◆ Your assignment
Find all lines below containing the string "pennant" and return them.

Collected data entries
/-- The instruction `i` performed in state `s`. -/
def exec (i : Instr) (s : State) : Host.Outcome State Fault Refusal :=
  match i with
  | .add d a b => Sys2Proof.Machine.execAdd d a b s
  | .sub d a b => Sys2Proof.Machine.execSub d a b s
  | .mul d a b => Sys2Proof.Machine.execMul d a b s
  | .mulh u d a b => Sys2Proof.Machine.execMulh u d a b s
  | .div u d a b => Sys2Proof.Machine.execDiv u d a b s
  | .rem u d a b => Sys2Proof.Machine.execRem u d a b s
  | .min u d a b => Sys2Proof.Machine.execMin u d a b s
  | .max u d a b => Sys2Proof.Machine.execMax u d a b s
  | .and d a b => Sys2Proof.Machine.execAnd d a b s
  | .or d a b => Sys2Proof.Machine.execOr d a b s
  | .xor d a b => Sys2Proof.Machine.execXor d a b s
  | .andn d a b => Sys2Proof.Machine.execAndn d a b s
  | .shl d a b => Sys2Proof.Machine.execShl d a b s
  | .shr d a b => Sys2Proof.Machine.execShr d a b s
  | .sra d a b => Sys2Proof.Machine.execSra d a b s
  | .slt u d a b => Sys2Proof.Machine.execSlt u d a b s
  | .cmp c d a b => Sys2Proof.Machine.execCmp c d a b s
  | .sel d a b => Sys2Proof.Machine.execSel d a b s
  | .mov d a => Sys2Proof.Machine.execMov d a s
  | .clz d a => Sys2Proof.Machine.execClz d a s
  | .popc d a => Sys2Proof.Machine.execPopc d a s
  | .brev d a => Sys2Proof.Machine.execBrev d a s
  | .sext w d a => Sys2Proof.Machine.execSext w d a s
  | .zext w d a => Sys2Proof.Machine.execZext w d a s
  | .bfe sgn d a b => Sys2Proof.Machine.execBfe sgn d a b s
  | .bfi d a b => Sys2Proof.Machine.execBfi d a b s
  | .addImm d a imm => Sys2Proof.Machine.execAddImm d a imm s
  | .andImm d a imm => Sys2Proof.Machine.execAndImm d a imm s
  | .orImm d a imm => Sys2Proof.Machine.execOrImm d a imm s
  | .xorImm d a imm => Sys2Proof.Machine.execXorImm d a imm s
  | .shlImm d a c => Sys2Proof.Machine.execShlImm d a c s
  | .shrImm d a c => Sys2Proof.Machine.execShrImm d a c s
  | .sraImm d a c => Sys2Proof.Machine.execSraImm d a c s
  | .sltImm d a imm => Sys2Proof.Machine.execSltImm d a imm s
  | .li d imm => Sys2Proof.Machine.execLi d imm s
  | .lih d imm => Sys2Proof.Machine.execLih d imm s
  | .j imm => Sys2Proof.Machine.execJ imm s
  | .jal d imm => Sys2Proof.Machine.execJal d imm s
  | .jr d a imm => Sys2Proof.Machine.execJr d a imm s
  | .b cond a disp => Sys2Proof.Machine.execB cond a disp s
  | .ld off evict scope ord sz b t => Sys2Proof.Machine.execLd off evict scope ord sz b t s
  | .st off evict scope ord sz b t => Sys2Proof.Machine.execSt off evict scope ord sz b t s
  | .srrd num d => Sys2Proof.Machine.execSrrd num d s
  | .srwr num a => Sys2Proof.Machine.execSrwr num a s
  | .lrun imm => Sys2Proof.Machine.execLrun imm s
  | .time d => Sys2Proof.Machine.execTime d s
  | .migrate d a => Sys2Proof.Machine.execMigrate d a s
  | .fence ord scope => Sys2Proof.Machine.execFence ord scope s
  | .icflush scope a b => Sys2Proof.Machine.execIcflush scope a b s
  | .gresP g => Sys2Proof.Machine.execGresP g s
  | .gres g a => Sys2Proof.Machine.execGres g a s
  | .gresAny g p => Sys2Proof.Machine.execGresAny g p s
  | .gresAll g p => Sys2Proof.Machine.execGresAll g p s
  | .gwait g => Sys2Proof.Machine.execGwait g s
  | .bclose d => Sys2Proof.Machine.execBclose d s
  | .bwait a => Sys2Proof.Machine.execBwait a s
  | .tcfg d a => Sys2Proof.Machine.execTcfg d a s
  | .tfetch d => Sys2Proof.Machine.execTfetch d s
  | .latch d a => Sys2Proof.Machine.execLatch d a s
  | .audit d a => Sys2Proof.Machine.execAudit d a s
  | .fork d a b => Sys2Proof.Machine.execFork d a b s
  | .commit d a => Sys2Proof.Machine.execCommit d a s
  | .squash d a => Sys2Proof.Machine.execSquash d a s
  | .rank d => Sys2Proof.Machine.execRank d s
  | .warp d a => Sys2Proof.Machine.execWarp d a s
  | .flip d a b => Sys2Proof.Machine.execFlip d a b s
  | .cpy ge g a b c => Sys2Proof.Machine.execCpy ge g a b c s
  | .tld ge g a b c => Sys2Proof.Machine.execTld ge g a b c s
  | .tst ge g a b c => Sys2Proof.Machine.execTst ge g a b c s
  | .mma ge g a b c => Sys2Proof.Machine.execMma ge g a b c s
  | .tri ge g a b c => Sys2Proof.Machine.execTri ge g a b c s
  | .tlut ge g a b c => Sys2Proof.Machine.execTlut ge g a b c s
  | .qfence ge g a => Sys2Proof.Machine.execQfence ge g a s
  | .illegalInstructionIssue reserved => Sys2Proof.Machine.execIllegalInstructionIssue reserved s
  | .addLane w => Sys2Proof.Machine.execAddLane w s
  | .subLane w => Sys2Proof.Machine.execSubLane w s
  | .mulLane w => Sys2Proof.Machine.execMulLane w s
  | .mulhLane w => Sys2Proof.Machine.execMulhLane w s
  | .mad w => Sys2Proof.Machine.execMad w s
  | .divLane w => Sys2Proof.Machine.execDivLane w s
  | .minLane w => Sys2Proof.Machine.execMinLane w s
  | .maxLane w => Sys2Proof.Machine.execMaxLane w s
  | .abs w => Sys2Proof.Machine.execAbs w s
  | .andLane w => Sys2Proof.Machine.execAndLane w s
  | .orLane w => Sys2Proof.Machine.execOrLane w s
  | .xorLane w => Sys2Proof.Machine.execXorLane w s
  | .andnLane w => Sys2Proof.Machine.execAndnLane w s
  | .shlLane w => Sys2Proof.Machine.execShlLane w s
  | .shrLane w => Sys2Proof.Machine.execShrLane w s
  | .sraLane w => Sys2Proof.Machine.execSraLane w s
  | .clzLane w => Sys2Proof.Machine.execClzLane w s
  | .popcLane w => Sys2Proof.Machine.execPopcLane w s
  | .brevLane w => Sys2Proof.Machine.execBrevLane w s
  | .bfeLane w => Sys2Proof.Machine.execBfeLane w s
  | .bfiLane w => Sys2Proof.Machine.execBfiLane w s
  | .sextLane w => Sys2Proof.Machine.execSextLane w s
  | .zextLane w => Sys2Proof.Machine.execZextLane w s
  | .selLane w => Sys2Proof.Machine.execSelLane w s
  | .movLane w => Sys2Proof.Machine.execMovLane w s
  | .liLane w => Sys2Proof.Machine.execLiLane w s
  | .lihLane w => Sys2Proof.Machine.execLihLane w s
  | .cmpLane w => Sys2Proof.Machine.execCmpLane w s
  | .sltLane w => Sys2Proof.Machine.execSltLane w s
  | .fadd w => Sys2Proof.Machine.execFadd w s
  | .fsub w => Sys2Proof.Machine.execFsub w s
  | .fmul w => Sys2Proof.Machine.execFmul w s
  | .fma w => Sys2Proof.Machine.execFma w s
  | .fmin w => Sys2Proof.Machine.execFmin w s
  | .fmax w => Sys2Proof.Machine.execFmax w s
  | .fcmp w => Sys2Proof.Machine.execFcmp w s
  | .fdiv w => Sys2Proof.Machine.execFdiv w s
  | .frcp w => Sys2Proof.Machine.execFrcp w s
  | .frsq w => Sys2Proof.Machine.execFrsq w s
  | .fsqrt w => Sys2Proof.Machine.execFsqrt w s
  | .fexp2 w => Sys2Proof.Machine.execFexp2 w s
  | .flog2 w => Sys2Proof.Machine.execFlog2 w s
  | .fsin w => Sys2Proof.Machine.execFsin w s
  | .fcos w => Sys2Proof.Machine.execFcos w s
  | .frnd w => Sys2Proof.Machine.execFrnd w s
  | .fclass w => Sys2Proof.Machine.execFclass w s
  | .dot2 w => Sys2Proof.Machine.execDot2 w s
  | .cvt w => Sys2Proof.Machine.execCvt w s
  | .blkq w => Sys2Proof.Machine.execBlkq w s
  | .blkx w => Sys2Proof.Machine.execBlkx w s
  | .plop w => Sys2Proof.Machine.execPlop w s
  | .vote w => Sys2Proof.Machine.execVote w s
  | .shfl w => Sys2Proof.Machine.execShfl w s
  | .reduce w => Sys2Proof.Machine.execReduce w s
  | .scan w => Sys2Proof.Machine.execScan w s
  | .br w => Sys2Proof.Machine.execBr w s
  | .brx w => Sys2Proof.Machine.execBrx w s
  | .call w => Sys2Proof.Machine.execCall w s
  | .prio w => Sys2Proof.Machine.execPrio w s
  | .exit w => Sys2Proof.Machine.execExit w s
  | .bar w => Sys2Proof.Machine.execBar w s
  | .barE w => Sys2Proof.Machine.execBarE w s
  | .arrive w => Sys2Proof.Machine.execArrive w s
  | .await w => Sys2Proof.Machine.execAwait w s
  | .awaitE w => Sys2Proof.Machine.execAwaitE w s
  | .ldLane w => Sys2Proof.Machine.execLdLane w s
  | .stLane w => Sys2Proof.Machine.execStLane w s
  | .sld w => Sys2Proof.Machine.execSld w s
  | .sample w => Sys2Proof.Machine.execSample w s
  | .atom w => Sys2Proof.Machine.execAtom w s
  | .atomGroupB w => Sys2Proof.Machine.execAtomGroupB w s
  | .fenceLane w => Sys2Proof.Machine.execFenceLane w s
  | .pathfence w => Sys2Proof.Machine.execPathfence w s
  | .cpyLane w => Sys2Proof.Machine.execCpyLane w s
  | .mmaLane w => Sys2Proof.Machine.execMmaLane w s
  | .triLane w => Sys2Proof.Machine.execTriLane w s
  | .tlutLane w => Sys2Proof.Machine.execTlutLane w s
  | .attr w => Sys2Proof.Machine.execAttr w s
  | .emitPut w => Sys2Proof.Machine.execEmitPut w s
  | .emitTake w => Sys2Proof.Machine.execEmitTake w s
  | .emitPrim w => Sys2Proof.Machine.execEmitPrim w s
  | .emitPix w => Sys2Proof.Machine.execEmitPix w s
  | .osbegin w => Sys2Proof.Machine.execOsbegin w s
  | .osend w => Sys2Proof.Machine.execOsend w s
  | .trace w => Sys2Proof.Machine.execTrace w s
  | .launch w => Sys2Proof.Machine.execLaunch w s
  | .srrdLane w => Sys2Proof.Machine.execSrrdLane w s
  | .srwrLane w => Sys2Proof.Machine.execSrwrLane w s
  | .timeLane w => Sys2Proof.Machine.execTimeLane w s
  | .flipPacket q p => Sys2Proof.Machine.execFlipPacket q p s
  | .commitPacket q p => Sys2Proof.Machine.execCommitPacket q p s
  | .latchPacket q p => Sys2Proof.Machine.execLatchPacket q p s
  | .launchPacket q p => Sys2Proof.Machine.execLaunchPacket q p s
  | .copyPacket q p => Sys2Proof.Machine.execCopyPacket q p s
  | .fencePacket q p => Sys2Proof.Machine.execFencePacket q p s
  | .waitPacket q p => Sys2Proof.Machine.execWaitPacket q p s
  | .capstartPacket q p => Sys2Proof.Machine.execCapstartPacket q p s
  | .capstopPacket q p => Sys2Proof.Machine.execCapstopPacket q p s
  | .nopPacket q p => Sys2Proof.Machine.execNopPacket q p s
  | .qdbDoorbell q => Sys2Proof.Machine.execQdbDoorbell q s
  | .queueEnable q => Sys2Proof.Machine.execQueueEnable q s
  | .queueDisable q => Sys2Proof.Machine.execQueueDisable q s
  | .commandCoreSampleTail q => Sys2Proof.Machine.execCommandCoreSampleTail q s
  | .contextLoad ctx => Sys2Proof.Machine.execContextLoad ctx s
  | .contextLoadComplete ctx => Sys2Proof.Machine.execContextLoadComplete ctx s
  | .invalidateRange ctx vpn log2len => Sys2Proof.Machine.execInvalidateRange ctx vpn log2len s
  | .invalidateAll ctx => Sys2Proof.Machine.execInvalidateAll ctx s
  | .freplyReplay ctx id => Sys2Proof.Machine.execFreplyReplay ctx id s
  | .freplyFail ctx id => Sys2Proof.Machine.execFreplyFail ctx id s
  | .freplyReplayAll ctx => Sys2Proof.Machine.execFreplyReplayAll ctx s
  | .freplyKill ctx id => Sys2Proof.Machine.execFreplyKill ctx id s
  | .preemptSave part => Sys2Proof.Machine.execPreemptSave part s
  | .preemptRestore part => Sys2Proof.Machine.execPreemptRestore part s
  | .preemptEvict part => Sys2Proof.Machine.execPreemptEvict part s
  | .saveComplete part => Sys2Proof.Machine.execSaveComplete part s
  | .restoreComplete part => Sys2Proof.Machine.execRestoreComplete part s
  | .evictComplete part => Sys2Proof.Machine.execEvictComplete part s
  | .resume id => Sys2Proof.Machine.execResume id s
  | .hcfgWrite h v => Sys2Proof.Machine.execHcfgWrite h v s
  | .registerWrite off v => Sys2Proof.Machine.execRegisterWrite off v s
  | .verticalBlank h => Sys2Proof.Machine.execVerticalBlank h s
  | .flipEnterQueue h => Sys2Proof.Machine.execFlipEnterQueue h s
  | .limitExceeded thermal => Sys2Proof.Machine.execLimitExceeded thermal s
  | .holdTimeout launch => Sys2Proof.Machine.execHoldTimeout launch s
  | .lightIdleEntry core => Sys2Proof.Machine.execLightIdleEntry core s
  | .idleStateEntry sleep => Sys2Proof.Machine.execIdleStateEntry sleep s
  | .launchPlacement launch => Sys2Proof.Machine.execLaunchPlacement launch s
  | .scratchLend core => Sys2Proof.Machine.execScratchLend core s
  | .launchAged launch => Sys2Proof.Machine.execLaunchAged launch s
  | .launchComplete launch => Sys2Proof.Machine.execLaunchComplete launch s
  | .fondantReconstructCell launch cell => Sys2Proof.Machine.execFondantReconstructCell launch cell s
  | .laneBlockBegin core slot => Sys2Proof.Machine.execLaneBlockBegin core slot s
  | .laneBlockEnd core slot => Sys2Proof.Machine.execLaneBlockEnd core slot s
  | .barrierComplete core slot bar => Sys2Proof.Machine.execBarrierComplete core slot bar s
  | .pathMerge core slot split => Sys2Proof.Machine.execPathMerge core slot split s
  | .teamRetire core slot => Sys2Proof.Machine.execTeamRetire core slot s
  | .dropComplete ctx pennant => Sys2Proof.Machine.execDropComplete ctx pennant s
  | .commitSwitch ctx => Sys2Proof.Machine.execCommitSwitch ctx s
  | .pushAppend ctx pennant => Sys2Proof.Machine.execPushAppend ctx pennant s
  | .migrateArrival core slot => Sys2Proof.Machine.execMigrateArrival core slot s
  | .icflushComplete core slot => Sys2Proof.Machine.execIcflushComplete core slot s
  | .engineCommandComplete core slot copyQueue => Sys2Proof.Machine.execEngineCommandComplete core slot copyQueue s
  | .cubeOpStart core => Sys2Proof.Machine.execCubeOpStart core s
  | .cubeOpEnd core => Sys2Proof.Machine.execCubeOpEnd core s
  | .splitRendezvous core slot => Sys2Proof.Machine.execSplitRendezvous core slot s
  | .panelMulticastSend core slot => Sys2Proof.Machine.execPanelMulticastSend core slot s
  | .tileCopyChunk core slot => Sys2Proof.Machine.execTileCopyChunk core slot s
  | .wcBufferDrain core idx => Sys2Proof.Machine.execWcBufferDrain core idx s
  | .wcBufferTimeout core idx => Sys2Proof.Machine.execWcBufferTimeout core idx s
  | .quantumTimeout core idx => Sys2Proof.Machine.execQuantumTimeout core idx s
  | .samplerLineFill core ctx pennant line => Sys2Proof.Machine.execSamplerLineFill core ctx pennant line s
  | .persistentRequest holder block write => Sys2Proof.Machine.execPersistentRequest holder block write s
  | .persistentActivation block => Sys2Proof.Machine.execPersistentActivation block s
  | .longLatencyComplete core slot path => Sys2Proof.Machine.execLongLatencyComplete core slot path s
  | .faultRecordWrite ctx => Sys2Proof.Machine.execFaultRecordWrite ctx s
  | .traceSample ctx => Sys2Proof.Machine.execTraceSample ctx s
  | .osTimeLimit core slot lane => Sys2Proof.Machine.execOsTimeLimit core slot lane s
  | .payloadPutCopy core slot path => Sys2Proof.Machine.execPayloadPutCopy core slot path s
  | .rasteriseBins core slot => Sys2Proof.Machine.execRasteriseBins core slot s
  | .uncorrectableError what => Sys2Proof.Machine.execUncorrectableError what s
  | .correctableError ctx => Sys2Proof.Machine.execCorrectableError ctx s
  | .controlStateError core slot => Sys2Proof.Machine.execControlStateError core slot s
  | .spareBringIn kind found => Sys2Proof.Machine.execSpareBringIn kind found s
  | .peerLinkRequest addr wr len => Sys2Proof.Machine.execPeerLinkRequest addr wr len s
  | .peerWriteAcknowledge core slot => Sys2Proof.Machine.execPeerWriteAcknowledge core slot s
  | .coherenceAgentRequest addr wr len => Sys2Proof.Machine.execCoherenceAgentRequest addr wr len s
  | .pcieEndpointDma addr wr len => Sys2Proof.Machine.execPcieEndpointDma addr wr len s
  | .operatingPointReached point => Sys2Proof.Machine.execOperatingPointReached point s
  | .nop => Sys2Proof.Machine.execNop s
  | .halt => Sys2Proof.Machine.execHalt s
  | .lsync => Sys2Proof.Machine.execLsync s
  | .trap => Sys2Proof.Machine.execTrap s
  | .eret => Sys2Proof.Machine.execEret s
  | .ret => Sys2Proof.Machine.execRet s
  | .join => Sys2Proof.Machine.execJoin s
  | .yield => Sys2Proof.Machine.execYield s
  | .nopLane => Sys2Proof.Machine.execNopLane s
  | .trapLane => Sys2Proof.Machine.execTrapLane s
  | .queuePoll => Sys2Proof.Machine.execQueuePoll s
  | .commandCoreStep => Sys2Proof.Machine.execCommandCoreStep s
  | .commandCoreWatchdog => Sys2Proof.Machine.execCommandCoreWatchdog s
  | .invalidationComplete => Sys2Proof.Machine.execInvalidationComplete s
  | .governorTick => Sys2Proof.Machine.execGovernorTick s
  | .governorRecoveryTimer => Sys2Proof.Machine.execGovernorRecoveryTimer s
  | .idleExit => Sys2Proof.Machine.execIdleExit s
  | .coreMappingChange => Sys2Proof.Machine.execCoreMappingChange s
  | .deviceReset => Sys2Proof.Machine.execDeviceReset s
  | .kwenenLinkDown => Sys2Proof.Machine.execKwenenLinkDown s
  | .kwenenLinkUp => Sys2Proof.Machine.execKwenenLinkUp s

◆ The answer
  | .dropComplete ctx pennant => Sys2Proof.Machine.execDropComplete ctx pennant s
  | .pushAppend ctx pennant => Sys2Proof.Machine.execPushAppend ctx pennant s
  | .samplerLineFill core ctx pennant line => Sys2Proof.Machine.execSamplerLineFill core ctx pennant line s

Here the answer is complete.